Metadata-Version: 1.1
Name: tap-redshift
Version: 1.0.0b1
Summary: Singer.io tap for extracting data from redshift
Home-page: UNKNOWN
Author: data.world
Author-email: help@data.world
License: UNKNOWN
Description: ============
        tap-redshift
        ============
        
        
        `Singer <https://singer.io>`_ tap that extracts data from a `Redshift <https://aws.amazon.com/documentation/redshift/>`_ database and produces JSON-formatted data following the Singer spec.
        
        
        Usage
        =====
        tap-redshift assumes you have connection to redshift.
        
        Create a configuration file
        ---------------------------
        When you install tap-redshift, you need to create a ``config.json`` file for the database connection.
        
        The json file requires the following attributes;
        
        * ``host``
        * ``port``
        * ``dbname``
        * ``user``
        * ``password``
        
        And an optional attribute;
        
        * ``schema``
        
        Example:
        
        .. code-block:: json
        
            {
                "host": "REDSHIFT_HOSTT",
                "port": "REDSHIFT_PORT",
                "dbname": "REDSHIFT_DBNAME",
                "user": "REDSHIFT_USER",
                "password": "REDSHIFT_PASSWORD",
                "schema": "REDSHIFT_SCHEMA"
            }
        
        
        Discovery mode
        ==============
        The tap can be invoked in discovery mode to get the available tables and columns in the database. It points to the config file created to connect to redshift:
        
        .. code-block:: shell
        
            $ tap-redshift --config config.json -d
        
        A full catalog tap is writtem to stdout, with a JSON-schema description of each table. A source table directly corresponds to a Singer stream.
        
        Redirect output from the tap's discovery mode to a file so that it can be modified when the tap is to be invoked in sync mode.
        
        .. code-block:: shell
        
            $ tap-redshift -c config.json -d > properties.json
        
        This runs the tap in discovery mode and copies the output into a ``properties.json`` file.
        
        
        Tables and property selection
        =============================
        In sync mode, tap-redshift consumes a modified version of the catalog where tables and fields have been marked as selected.
        
        Edit ``properties.json`` file to make selections by adding key-value of ``"selected": "true"`` to the top level schema and also in the metadata for each properties you want to select.
        
        Example:
        
        
        .. code-block:: json
        
            {
                "tap_stream_id": "sample-stream-id",
                "table_name": "sample-name",
                "stream": "sample-stream",
                "is_view": false,
                "database_name": "sample-dbname"

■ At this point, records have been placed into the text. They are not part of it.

/-- A non-empty refresh brings the tile caches up to date (`40_tile_decode.md` R125): every dirty tile of every layer
that exists (the high layer only under `Cfg.SPEEDUP`, `10_state.md` R38) is decoded from VRAM at the present bank
pointer with the layer's variant (R124), every other tile keeps its entry, every dirty bit is cleared; a layer that
does not exist keeps all. That every layer is updated at once is the spec's decision D20 (log entry 22); the high
layer is D21 (log entry 15), the map's shape D11 (log entry 25). -/
def Obligations.RefreshDecodesDirtyTiles : Prop :=
  ∀ (s : State) (a b : Int), s.Canonical → max a s.cfg.visTop < min b s.cfg.visEnd →
    ∀ (L : Layer) (k : Nat), k < mapWidth L / 8 * 64 →
      let t := partialRefresh a b s
      if L = .pf1h ∧ s.cfg.speedup = false then t.isDirty L k = s.isDirty L k ∧ t.cacheEntry L k = s.cacheEntry L k
      else
        t.isDirty L k = false ∧
        t.cacheEntry L k = if s.isDirty L k then decodeTile s (variantOf L) (s.tileAddr L k) else s.cacheEntry L k

/-- The result of the composite, pixel by pixel (`45_partial_refresh.md` R209): inside the clip rectangle of a
non-empty band, each pixel is the first of R209's nine cases, taken over the caches and scroll the refresh leaves
(`RefreshResolvesScroll`, `RefreshDecodesDirtyTiles`). `compositePixel` writes the cases out in plain arithmetic: the
layer a playfield shows (`10_state.md` R39), the row, column and tile under the position (R203), the pen with its
flips (`40_tile_decode.md` R127), the high pens (R204), the pixel of a sprite cell (`46_sprite_engine.md` R235). It
rests on the spec's decisions on the scroll convention (D16), on pens and priority (D17, D33), on the enable flag
(D18), on tile order (D11), on pixels (D13, D14), on the row mapping and columns (D15), on the high layer and the
narrow playfield 2 (D21, D19) and on the sprite layout and geometry (D9, D10), and on the key of a pattern ROM's
table, which is the model's: log entries 2, 11, 12, 15, 21, 23 to 26 and 29. -/
def Obligations.RefreshShowsTopmostPixel : Prop :=
  ∀ (s : State) (a b : Int) (y x : Nat), s.cfg.wf = true → fbWf s.fb = true →
    max a s.cfg.visTop + 128 ≤ y → (y : Int) < min b s.cfg.visEnd + 128 →
    s.cfg.visLeft ≤ x → x ≤ s.cfg.visRight →
    let t := partialRefresh a b s
    t.pixel y x = compositePixel t x y

/-- What a refresh never writes (`45_partial_refresh.md` R192, R213): every pixel outside the clip rectangle of the
band is as it was. The row mapping and the columns are the spec's decision D15 (log entry 26). -/
def Obligations.RefreshWritesOnlyItsBand : Prop :=
  ∀ (s : State) (a b : Int) (y x : Nat), s.cfg.wf = true → fbWf s.fb = true → x < 512 →
    ¬ (max a s.cfg.visTop + 128 ≤ y ∧ (y : Int) < min b s.cfg.visEnd + 128 ∧
       s.cfg.visLeft ≤ x ∧ x ≤ s.cfg.visRight) →
    (partialRefresh a b s).pixel y x = s.pixel y x

/-- A refresh writes the resolved scroll, the caches, the dirty bits, the framebuffer and the last redrawn line, and
nothing else (`45_partial_refresh.md` R190). -/
def Obligations.RefreshFrame : Prop :=
  ∀ (s : State) (a b : Int),
    let t := partialRefresh a b s
    t = { s with
          scroll := t.scroll
          cache := t.cache
          dirty := t.dirty
          fb := t.fb
          rs := { s.rs with lastRedrawnLine := t.rs.lastRedrawnLine } }

/-! ## The sprite engine -/

/-- `DECODE_SPRITE` (`46_sprite_engine.md` R232) in plain arithmetic over the eight bytes at `offs`. The bit positions
are the spec's decision D9 (log entry 11). -/
def Obligations.SpriteDecodeReadsEightBytes : Prop :=
  ∀ (s : State) (offs : Nat),
    let b := fun k => (s.sprBufByte (offs + k)).toNat
    let r := decodeSprite s offs
    r.y.toNat = (b 1 * 256 + b 0) % 512 ∧ r.x.toNat = (b 7 * 256 + b 6) % 512 ∧
    r.patternBase.toNat = b 3 * 256 + b 2 ∧ r.paletteId.toNat = b 4 % 64 ∧
    r.priorityAboveAll = decide (128 ≤ b 4) ∧ r.flipX = decide (b 5 % 2 = 1) ∧ r.flipY = decide (b 5 / 2 % 2 = 1) ∧
    r.yCells = 2 ^ (b 1 / 2 % 4) ∧ r.xCells = 2 ^ (b 1 / 8 % 4)

/-- `ListStart()` and the records visited (`46_sprite_engine.md` R231, R237): on chip 0 the list-length byte as it
stands says how many, on chip 1 it is all 256, from the highest offset down to 0. -/
def Obligations.SpriteListIsVisitedDescending : Prop :=
  ∀ s : State,
    listStart s =
      (match s.cfg.spriteChip with
        | .zero => ((0x100 - ((s.spriteReg 0).toNat : Int)) % 0x100) * 8 - 8
        | .one => 0x7F8) ∧
    (recordCount s : Int) * 8 = listStart s + 8 ∧
    visitedRecords s = ((List.range (recordCount s)).map fun n => decodeSprite s (8 * n)).reverse

/-- Properties P4 and P5 (`46_sprite_engine.md` R236, R240): a pass blits exactly the cells of the visited records
that are on screen and whose priority bit selects the pass; a record with `x` = 0 or `y` = 0 is blitted in neither. -/
def Obligations.PassBlitsItsOnScreenRecords : Prop :=
  ∀ (s : State) (above : Bool) (b : Blit),
    b ∈ passBlits s above ↔
      ∃ n, n < recordCount s ∧ (decodeSprite s (8 * n)).x ≠ 0 ∧ (decodeSprite s (8 * n)).y ≠ 0 ∧
        (decodeSprite s (8 * n)).priorityAboveAll = above ∧ b ∈ spriteBlits s.cfg (decodeSprite s (8 * n))

/-- The running loops of `46_sprite_engine.md` R230 draw, column by column and row by row, the cells of the closed
forms R233, R234 and R238. The geometry is the spec's decision D10 (log entry 12). -/
def Obligations.SpriteCellsInClosedForm : Prop :=
  ∀ (c : Cfg) (r : SpriteRecord),
    spriteBlits c r = (List.range r.xCells).flatMap fun i => (List.range r.yCells).map fun j => cellOf c r i j

/-! ## Invariants and whole-machine rules -/

/-- Every step keeps the invariant: configuration legal, contents canonical, `lc` and the raster line the decode of
the bytes latched (`10_state.md` R28, R29), every pixel legal (R46 b, f). The reset values a `RESET` step establishes
are the spec's decision D27 (log entry 5). -/
def Obligations.StepKeepsInvariant : Prop :=
  ∀ s t : State, s.Inv → step s = .next t → t.Inv

/-- The reset state meets the invariant; its values are the spec's decision D27 (log entry 5). -/
def Obligations.ResetMeetsInvariant : Prop := State.reset.Inv

/-- Every step keeps the tile caches current (`20_memory.md` R75, R77): a clean tile of a coherent layer holds the
decode of its VRAM bytes as they stand, whatever is written, moved, drawn or reset. -/
def Obligations.StepKeepsCachesCurrent : Prop :=
  ∀ s t : State, s.Inv → s.CachesCurrent → step s = .next t → t.CachesCurrent

/-- The reset state has current caches: every tile is dirty (`10_state.md` R42, decision D27, log entry 5). -/
def Obligations.ResetHasCurrentCaches : Prop := State.reset.CachesCurrent

/-- After a non-empty refresh every tile of every coherent layer is drawn from its VRAM bytes as they stand
(`20_memory.md` R77, `40_tile_decode.md` R125; decision D20, log entry 22). -/
def Obligations.RefreshDrawsFromCurrentVram : Prop :=
  ∀ (s : State) (a b : Int), s.Inv → s.CachesCurrent → max a s.cfg.visTop < min b s.cfg.visEnd →
    ∀ (L : Layer) (k : Nat), s.coherentLayer L = true → k < L.tiles →
      (partialRefresh a b s).cacheEntry L k = decodeTile s L.variant (s.tileAddr L k)

/-- No step changes the configuration (`00_scope.md` R7). -/
def Obligations.StepKeepsConfiguration : Prop :=
  ∀ s t : State, step s = .next t → t.cfg = s.cfg

/-- Each component is changed only by the commands `10_state.md` R20 names as its writers, and each kind of output is
given only by the commands of `60_exceptions.md` R276 and `30_encoding.md` R97 (decisions D4, D5, D7 and D25 among
them: log entries 8 to 10 and 13). -/
def Obligations.OnlyNamedWritersChangeEachComponent : Prop :=
  ∀ (i : Instr) (s t : State), exec i s = .next t →
    t.cfg = s.cfg ∧ t.port = s.port ∧
    (isVramWr i = false → t.vram = s.vram) ∧
    (isSprWr i = false → isSprctlWr i = false → t.sprLive = s.sprLive) ∧
    (isSprctlWr i = false → isSprbufTrig i = false → t.sprBuf = s.sprBuf) ∧
    (isPfctlWr i = false → t.pfctl = s.pfctl) ∧
    (isMctlWr i = false → t.mctl = s.mctl ∧ t.lc = s.lc ∧ t.rasterIrqLine = s.rasterIrqLine ∧
      t.warnRasterCfg = s.warnRasterCfg ∧ t.out.warn = s.out.warn) ∧
    (isSprctlWr i = false → t.sprctl = s.sprctl) ∧
    (isScanTick i = false → isFrameStart i = false → t.rs = s.rs) ∧
    (isScanTick i = false → t.cache = s.cache ∧ t.scroll = s.scroll ∧ t.fb = s.fb) ∧
    (isVramWr i = false → isMctlWr i = false → isScanTick i = false → t.dirty = s.dirty) ∧
    (isSprctlWr i = false → isSprbufTrig i = false → isScanTick i = false → t.out.irqs = s.out.irqs) ∧
    (responds i = false → t.out.response = s.out.response)

/-- The framebuffer outside the visible window is never written by a command (`10_state.md` R35, R46 e). -/
def Obligations.PixelsOutsideWindowNeverChange : Prop :=
  ∀ (i : Instr) (s t : State) (y x : Nat), s.Inv → exec i s = .next t → x < 512 →
    ¬ visibleWindow s.cfg y x → t.pixel y x = s.pixel y x

/-- One command raises at most one request (`60_exceptions.md` R278), and responds with a byte exactly when it is
`VRAM_RD`, `SPR_RD` or `STATUS_RD` (`30_encoding.md` R97; decisions D4 and D25, log entries 8 and 13). -/
def Obligations.StepOutputIsBounded : Prop :=
  ∀ (s t : State) (w : CmdWord) (rest : List PortEvent), s.port = .command w :: rest → step s = .next t →
    t.out.irqs.length ≤ 1 ∧ t.out.response.isSome = responds (decode w)

/-- Writing the same byte twice in a row leaves the same state as writing it once, for `VRAM_WR`, `SPR_WR`, `PFCTL_WR`
and `MCTL_WR` (`20_memory.md` R71). -/
def Obligations.RegisterAndMemoryWritesAreIdempotent : Prop :=
  ∀ (i : Instr) (s t : State), s.Inv →
    (isVramWr i = true ∨ isSprWr i = true ∨ isPfctlWr i = true ∨ isMctlWr i = true) →
    exec i s = .next t → exec i t = .next t

/-- Without the speed-up path the high layer is never written (`10_state.md` R46 d; the layer is the spec's decision
D21, log entry 15). -/
def Obligations.HighLayerIdleWithoutSpeedup : Prop :=
  ∀ (i : Instr) (s t : State), s.cfg.speedup = false → exec i s = .next t →
    t.cache.pf1h = s.cache.pf1h ∧ t.dirty.pf1h = s.dirty.pf1h ∧ t.scroll.pf1h = s.scroll.pf1h

/-- The vector the CPU sees for a request is the base plus the index of its source (`60_exceptions.md` R279), and the
four sources have four codes, 0 to 3 (`30_encoding.md` R108). Both are the spec's decision D25 (log entry 13). -/
def Obligations.RequestVectorsAndCodes : Prop :=
  (∀ c : Cfg, irqVector c .vblank = c.irqVectorBase + c.vectorOf.vblank ∧
    irqVector c .spriteBufferComplete = c.irqVectorBase + c.vectorOf.spriteBufferComplete ∧
    irqVector c .raster = c.irqVectorBase + c.vectorOf.raster ∧
    irqVector c .endOfVblank = c.irqVectorBase + c.vectorOf.endOfVblank) ∧
  irqCode .vblank = 0 ∧ irqCode .spriteBufferComplete = 1 ∧ irqCode .raster = 2 ∧ irqCode .endOfVblank = 3
end

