theorem State.masterReg_setMasterReg (s : State) (i j : Fin 8) (v : Byte) :
    (s.setMasterReg i v).masterReg j = if j = i then v else s.masterReg j := vector_set_get ..

theorem State.spriteReg_setSpriteReg (s : State) (i j : Fin 9) (v : Byte) :
    (s.setSpriteReg i v).spriteReg j = if j = i then v else s.spriteReg j := vector_set_get ..

theorem State.layerCtl_setLayerCtl (s : State) (p q : Playfield) (c : LayerControl) :
    (s.setLayerCtl p c).layerCtl q = if q = p then c else s.layerCtl q := by
  simp [State.layerCtl]

/-! ## Memories read back -/

/-- `20_memory.md` R73: a read returns the value of the latest write. -/
theorem State.vramByte_setVramByte {s : State} (h : Memory.wf vramSize s.vram = true) (a b : Half) (v : Byte) :
    (s.setVramByte a v).vramByte b = if b = a then v else s.vramByte b := by
  simp [State.vramByte, Memory.read_write h, BitVec.toNat_inj]

theorem State.sprLiveByte_setSprLiveByte {s : State} (h : Memory.wf sprSize s.sprLive = true) (a b : Nat) (v : Byte) :
    (s.setSprLiveByte a v).sprLiveByte b = if b = a then v else s.sprLiveByte b := by
  simp [State.sprLiveByte, Memory.read_write h]

end Sys2Proof.Machine
end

                "schema": {
                    "selected": "true",
                    "properties": {
                        "name": {
                            "maxLength": 255,
                            "inclusion": "available",
                            "type": [
                                "null",
                                "string"
                            ]
                        },
                        "id": {
                            "minimum": -2147483648,
                            "inclusion": "automatic",
                            "maximum": 2147483647,
                            "type": [
                                "null",
                                "integer"
                            ]
                        }
                    },
                    "type": "object"
                },
                "metadata": [
                    {
                        "metadata": {
                            "selected": true,
                            "selected-by-default": true,
                            "sql-datatype": "int2"
                        },
                        "breadcrumb": [
                            "properties",
                            "id"
                        ]
                    },
                    {
                        "metadata": {
                            "selected": true,
                            "selected-by-default": true,
                            "sql-datatype": "varchar"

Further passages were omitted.